* **WHAT YOU SHOULD DO**
The lines below starting at the line containing "s.mode.mode = .run ∨ g.state = .easing →" and ending at the line containing "deadman := if" are to be repeated exactly, with both ends kept and nothing else added.

* **MATERIAL TO PROCESS**
/-- R17, R10: LTGRANT on the station's own grant: WINDING for an EASING grant in every mode; in RUN a
WAITING grant retired; a DRIVING or PAUSED grant EASING with reason RELEASED, or retired at once where
its output is 0; never a GEND. Outside RUN, CLOSEDOWN too, every grant is EASING (R32), so none is released
there. -/
def Obligations.LtgrantReleasesGrant : Prop :=
  (∀ (d : Word16) (s : State), GrantsOk s → AllowedOk s → s.mode.mode ≠ .run →
    ∀ g ∈ s.grant.table, Ready g.station s →
    ∃ t, exec (.ltgrant g.station (byteOf g.handle) (byteOf (axisCode g.axis))
        (byteOf (senseCode g.sense)) d) s = .next t ∧
      AnsweredOnly 7 g.station (.rply 3#8 .winding []) s t) ∧
  ∀ (d : Word16) (s : State), GrantsOk s → SlotsOk s →
    ∀ g ∈ s.grant.table, Ready g.station s → s.mode.mode = .run ∨ g.state = .easing →
    ∃ t, exec (.ltgrant g.station (byteOf g.handle) (byteOf (axisCode g.axis))
        (byteOf (senseCode g.sense)) d) s = .next t ∧
      (g.state = .easing → AnsweredOnly 7 g.station (.rply 3#8 .winding []) s t) ∧
      (g.state = .waiting →
        t.grant = { s.grant with
          table := tableWithout g.handle s
          slots := s.grant.slots.set (resourceOf g.axis)
            { s.grant.slots.get (resourceOf g.axis) with waiting := none } } ∧
        t.drive = s.drive ∧ t.panel = s.panel ∧
        Handled 7 g.station [] (.rply 3#8 .ok [byteOf g.handle, 4#8]) s t) ∧
      (g.state = .driving ∨ g.state = .paused → HolderRamped g .released s t ∧
        Handled 7 g.station []
          (.rply 3#8 .ok [byteOf g.handle, if runsDown g.axis s then 2#8 else 4#8]) s t) ∧
      (s.mode.mode = .run → DemandsFollow s t) ∧
      t = { s with grant := t.grant, drive := t.drive, panel := t.panel, port := t.port
                   beacon := t.beacon }

/-- R18, R120: RSGRANT on the station's own grant: NOTPAUSED unless it is PAUSED; a PAUSED grant is
DRIVING again, its deadman loaded in full, with no new start of the drive; a door's sequence goes on from
the state it kept, the shutter keeps its state and gate. -/
def Obligations.RsgrantResumesGrant : Prop :=
  ∀ (d : Word16) (s : State), GrantsOk s → ∀ g ∈ s.grant.table, Ready g.station s →
    ∃ t, exec (.rsgrant g.station (byteOf g.handle) (byteOf (axisCode g.axis))
        (byteOf (senseCode g.sense)) d) s = .next t ∧
      (g.state ≠ .paused → AnsweredOnly 7 g.station (.rply 4#8 .notpaused []) s t) ∧
      (g.state = .paused →
        t.grant = { s.grant with
          table := tableWith { g with
            state := .driving, pause := none
            deadman := if g.kind = .hold then some s.config.deadman else none } s } ∧
        (motorOf g.axis = none ∨ g.axis = .shut → t.panel = s.panel) ∧
        (∀ e : Door, g.axis = axisOfMotor (motorOfDoor e) →
          (panelOf (motorOfDoor e) t, latchOf e t) =
              resumed (panelOf (motorOfDoor e) s) (latchOf e s) ∧
            t.panel = { s.panel with
              axis := s.panel.axis.set (motorOfDoor e) (panelOf (motorOfDoor e) t)
              latch := s.panel.latch.set e (latchOf e t) }) ∧
        t = { s with grant := t.grant, panel := t.panel, port := t.port } ∧
        Handled 7 g.station [] (.rply 4#8 .ok [byteOf g.handle, 1#8]) s t)

/-- R13, R14: the deadman expiry and the pause window expiry of a grant whose loaded time has passed end it
in RUN by its state. Outside RUN, CLOSEDOWN too, every grant is EASING (R32) and no expiry finds a grant
of its kind. Model's choice: an expiry command whose time has not run out, or has no grant of its
kind, changes nothing (logs 6, 23). -/
def Obligations.GrantTimersEndGrants : Prop :=
  (∀ s : State, GrantsOk s → SlotsOk s → s.mode.mode = .run →
    ∀ g ∈ s.grant.table, g.deadman = some 0 →
    ∃ t, exec (.deadmanExpiry g.handle) s = .next t ∧
      (g.state = .waiting →
        t.grant = { s.grant with
          table := tableWithout g.handle s
          slots := s.grant.slots.set (resourceOf g.axis)
            { s.grant.slots.get (resourceOf g.axis) with waiting := none } } ∧
        t.drive = s.drive ∧ Told [(g, .deadman)] s t ∧ GendNoticed [(g, .deadman)] s t) ∧
      (g.state = .driving → HolderRamped g .deadman s t ∧
        Told (if runsDown g.axis s then [] else [(g, .deadman)]) s t ∧
        GendNoticed (if runsDown g.axis s then [] else [(g, .deadman)]) s t) ∧
      DemandsFollow s t ∧
      t = { s with grant := t.grant, drive := t.drive, panel := t.panel, port := t.port
                   notice := t.notice, beacon := t.beacon }) ∧
  (∀ s : State, GrantsOk s → SlotsOk s → s.mode.mode = .run →
    ∀ g ∈ s.grant.table, g.state = .paused → g.pause = some 0 →
    ∃ t, exec (.pauseWindowExpiry g.handle) s = .next t ∧
      HolderRamped g .linkLost s t ∧
      Told (if runsDown g.axis s then [] else [(g, .linkLost)]) s t ∧
      GendNoticed (if runsDown g.axis s then [] else [(g, .linkLost)]) s t ∧ DemandsFollow s t ∧
      t = { s with grant := t.grant, drive := t.drive, panel := t.panel, port := t.port
                   notice := t.notice, beacon := t.beacon }) ∧
  (∀ (s : State) (h : Nat),
    ((∀ g ∈ s.grant.table, g.handle = h → g.deadman ≠ some 0) →
      exec (.deadmanExpiry h) s = .next s) ∧
    ((∀ g ∈ s.grant.table, g.handle = h → g.state ≠ .paused ∨ g.pause ≠ some 0) →
      exec (.pauseWindowExpiry h) s = .next s)) ∧
  (∀ (s : State) (h : Nat), GrantsOk s → AllowedOk s → s.mode.mode ≠ .run →
    exec (.deadmanExpiry h) s = .next s ∧ exec (.pauseWindowExpiry h) s = .next s)

/-- R19, R48, R70, R163, R165: the queries answer from the tables and records as they stand and change
nothing. Model's choice: the numbering of the panel state of SHUT (log 22), and 0 in the level bit of an axis
other than TILT and in the condition bit of a door (log 59). -/
def Obligations.QueriesReportAndChangeNothing : Prop :=
  ∀ (l : Link) (b : Byte) (a : Axis) (s : State), Ready l s →
    (∃ t, exec (.qgrants l b) s = .next t ∧ AnsweredOnly 3 l
      (if 1 ≤ b.toNat ∧ b.toNat ≤ 12 then
        .rply 10#8 .ok (byteOf s.grant.table.length ::
          ((s.grant.table.drop (b.toNat - 1)).take 4).flatMap grantEntry)
      else .rply 10#8 .badvalue []) s t) ∧
    (∃ t, exec (.qholds l b) s = .next t ∧ AnsweredOnly 3 l
      (if 1 ≤ b.toNat ∧ b.toNat ≤ 24 then
        .rply 11#8 .ok (byteOf s.hold.table.length :: byteOf (stationHolds s) ::
          byteOf (if s.hold.line then 1 else 0) ::
          ((s.hold.table.drop (b.toNat - 1)).take 4).flatMap holdEntry)
      else .rply 11#8 .badvalue []) s t) ∧
    (∃ t, exec (.qaxes l (byteOf (axisCode a))) s = .next t ∧ AnsweredOnly 3 l
      (if s.axis.fitted.get a then
        .rply 12#8 .ok (byteOf (axisCode a) ::
          (if a = .lift then nat16 s.axis.position
            else if a = .tilt then bytes16 (BitVec.ofInt 16 s.axis.angle) else [0#8, 0#8]) ++
          [byteOf (if a = .lift then s.axis.band else 0), byteOf (panelField a s),
            byteOf (axisFlags a s), byteOf (faultOptNum (s.axis.fault.get a)),
            byteOf (causeBits (s.permit.map.get a).sense0),
            byteOf (causeBits (s.permit.map.get a).sense1),
            byteOf (healthCode (s.beacon.zone.get (zoneOf a)).health)])
      else .rply 12#8 .notfitted []) s t) ∧
    (5 < b.toNat → ∃ t, exec (.qaxes l b) s = .next t ∧
      AnsweredOnly 3 l (.rply 12#8 .badvalue []) s t) ∧
    (∃ t, exec (.cfgrd l b) s = .next t ∧ AnsweredOnly 3 l
      (if l ≠ .sl0 then .rply 32#8 .notsuper []
      else
        match itemOf b.toNat with
        | none => .rply 32#8 .badvalue []
        | some i => .rply 32#8 .ok (b :: bytes32 (BitVec.ofInt 32 (readItem s.config i)))) s t)

/-! ## Holds -/

/-- R43, R37, R25, R175: STOPZ by its checks in order; a new stop joins the table, cuts every grant on
its axes with reason STOPPED, is noticed and answered with its id; where it cuts the last grant of a
CLOSEDOWN with nothing deployed the mode ends in OFF, every port closed to DISABLED (R155). Model's choice:
its reply is queued before OFF closes the links (log 63), and an UP port with nothing queued closes within
the message (log 8). -/
def Obligations.StopzPlacesStop : Prop :=
  ∀ (l : Link) (b : Byte) (s : State),
    Ready l s → linkMode s.mode.mode = true → GrantsOk s → SlotsOk s → HoldsOk s → b.toNat < 16 →
    let z := zoneSetOf b.toNat
    let axes := PerAxis.mk' fun a => z.get (zoneOf a) || z.roof
    let same := s.hold.table.find? fun h => decide (h.source = .station l ∧ h.kind = .stop z)
    let ends := (s.grant.table.filter fun g => axes.get g.axis).map fun g => (g, Reason.stopped)
    let left := s.grant.table.filter fun g => !axes.get g.axis
    ∃ t, exec (.stopz l b) s = .next t ∧
      (b = 0#8 → AnsweredOnly 3 l (.rply 5#8 .badvalue []) s t) ∧
      (b ≠ 0#8 → ∀ h, same = some h → AnsweredOnly 3 l (.rply 5#8 .ok [byteOf h.id, 1#8]) s t) ∧
      (b ≠ 0#8 → same = none → 23 ≤ stationHolds s → AnsweredOnly 3 l (.rply 5#8 .noroom []) s t) ∧
      (b ≠ 0#8 → same = none → stationHolds s < 23 →
        t.hold = { s.hold with
          table := s.hold.table ++ [⟨nextId s, .stop z, .station l, axes⟩], lastId := nextId s } ∧
        t.grant.table = left ∧ t.grant.lastHandle = s.grant.lastHandle ∧
        (∀ e ∈ ends, e.1.state ≠ .waiting → AxisStopped e.1.axis s t) ∧
        (leavesOff left s = false →
          Noticed { s.notice.flags with hold := true
                                        gend := s.notice.flags.gend || !ends.isEmpty }
            s.notice.mask t ∧
          Handled 3 l ends (.rply 5#8 .ok [byteOf (nextId s), 0#8]) s t ∧ DemandsFollow s t ∧
          t = { s with grant := t.grant, hold := t.hold, drive := t.drive, panel := t.panel
                       port := t.port, notice := t.notice, beacon := t.beacon }) ∧
        (leavesOff left s = true → WentOff s t ∧ t.notice.flags.hold = true ∧
          queueOf l t = queueOf l s ++ gendsTo l ends s ++
            [.rply 5#8 .ok [byteOf (nextId s), 0#8]]))

/-- R38, R39, R37, R24, R175: LOCKT by its checks in order; a new lockout joins the table, winds down
every grant on its axes with reason HELD, is noticed and answered with its id. In CLOSEDOWN every grant
is EASING already and none ends by it. -/
def Obligations.LocktPlacesLockout : Prop :=
  ∀ (l : Link) (tag : Word32) (b : Byte) (s : State),
    Ready l s → linkMode s.mode.mode = true → GrantsOk s → SlotsOk s → HoldsOk s → b.toNat < 64 →
    EasingOnly s →
    let axes := axisSetOf b.toNat
    let same := s.hold.table.find? fun h => decide (h.kind = .lockout tag.toNat ∧ h.axes = axes)
    let sel := fun g : Grant => axes.get g.axis
    let reader := (s.config.profile.get l).tagReader
    ∃ t, exec (.lockt l tag b) s = .next t ∧
      (reader = false → AnsweredOnly 7 l (.rply 7#8 .notallowed []) s t) ∧
      (reader = true → tag = 0#32 → AnsweredOnly 7 l (.rply 7#8 .badmsg []) s t) ∧
      (reader = true → tag ≠ 0#32 → b = 0#8 → AnsweredOnly 7 l (.rply 7#8 .badvalue []) s t) ∧
      (reader = true → tag ≠ 0#32 → b ≠ 0#8 → ∀ h, same = some h →
        AnsweredOnly 7 l (.rply 7#8 .ok [byteOf h.id, 1#8]) s t) ∧
      (reader = true → tag ≠ 0#32 → b ≠ 0#8 → same = none → 23 ≤ stationHolds s →
        AnsweredOnly 7 l (.rply 7#8 .noroom []) s t) ∧
      (reader = true → tag ≠ 0#32 → b ≠ 0#8 → same = none → stationHolds s < 23 →
        t.hold = { s.hold with
          table := s.hold.table ++ [⟨nextId s, .lockout tag.toNat, .station l, axes⟩]
          lastId := nextId s } ∧
        Ramped sel .held s t ∧
        Noticed { s.notice.flags with
            hold := true, gend := s.notice.flags.gend || !(rampedEnds sel .held s).isEmpty }
          s.notice.mask t ∧
        Handled 7 l (rampedEnds sel .held s) (.rply 7#8 .ok [byteOf (nextId s), 0#8]) s t ∧
        DemandsFollow s t ∧
        t = { s with grant := t.grant, hold := t.hold, drive := t.drive, panel := t.panel
                     port := t.port, notice := t.notice, beacon := t.beacon })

* **REPLY**
    ∀ g ∈ s.grant.table, Ready g.station s → s.mode.mode = .run ∨ g.state = .easing →
    ∃ t, exec (.ltgrant g.station (byteOf g.handle) (byteOf (axisCode g.axis))
        (byteOf (senseCode g.sense)) d) s = .next t ∧
      (g.state = .easing → AnsweredOnly 7 g.station (.rply 3#8 .winding []) s t) ∧
      (g.state = .waiting →
        t.grant = { s.grant with
          table := tableWithout g.handle s
          slots := s.grant.slots.set (resourceOf g.axis)
            { s.grant.slots.get (resourceOf g.axis) with waiting := none } } ∧
        t.drive = s.drive ∧ t.panel = s.panel ∧
        Handled 7 g.station [] (.rply 3#8 .ok [byteOf g.handle, 4#8]) s t) ∧
      (g.state = .driving ∨ g.state = .paused → HolderRamped g .released s t ∧
        Handled 7 g.station []
          (.rply 3#8 .ok [byteOf g.handle, if runsDown g.axis s then 2#8 else 4#8]) s t) ∧
      (s.mode.mode = .run → DemandsFollow s t) ∧
      t = { s with grant := t.grant, drive := t.drive, panel := t.panel, port := t.port
                   beacon := t.beacon }

/-- R18, R120: RSGRANT on the station's own grant: NOTPAUSED unless it is PAUSED; a PAUSED grant is
DRIVING again, its deadman loaded in full, with no new start of the drive; a door's sequence goes on from
the state it kept, the shutter keeps its state and gate. -/
def Obligations.RsgrantResumesGrant : Prop :=
  ∀ (d : Word16) (s : State), GrantsOk s → ∀ g ∈ s.grant.table, Ready g.station s →
    ∃ t, exec (.rsgrant g.station (byteOf g.handle) (byteOf (axisCode g.axis))
        (byteOf (senseCode g.sense)) d) s = .next t ∧
      (g.state ≠ .paused → AnsweredOnly 7 g.station (.rply 4#8 .notpaused []) s t) ∧
      (g.state = .paused →
        t.grant = { s.grant with
          table := tableWith { g with
            state := .driving, pause := none
            deadman := if g.kind = .hold then some s.config.deadman else none } s } ∧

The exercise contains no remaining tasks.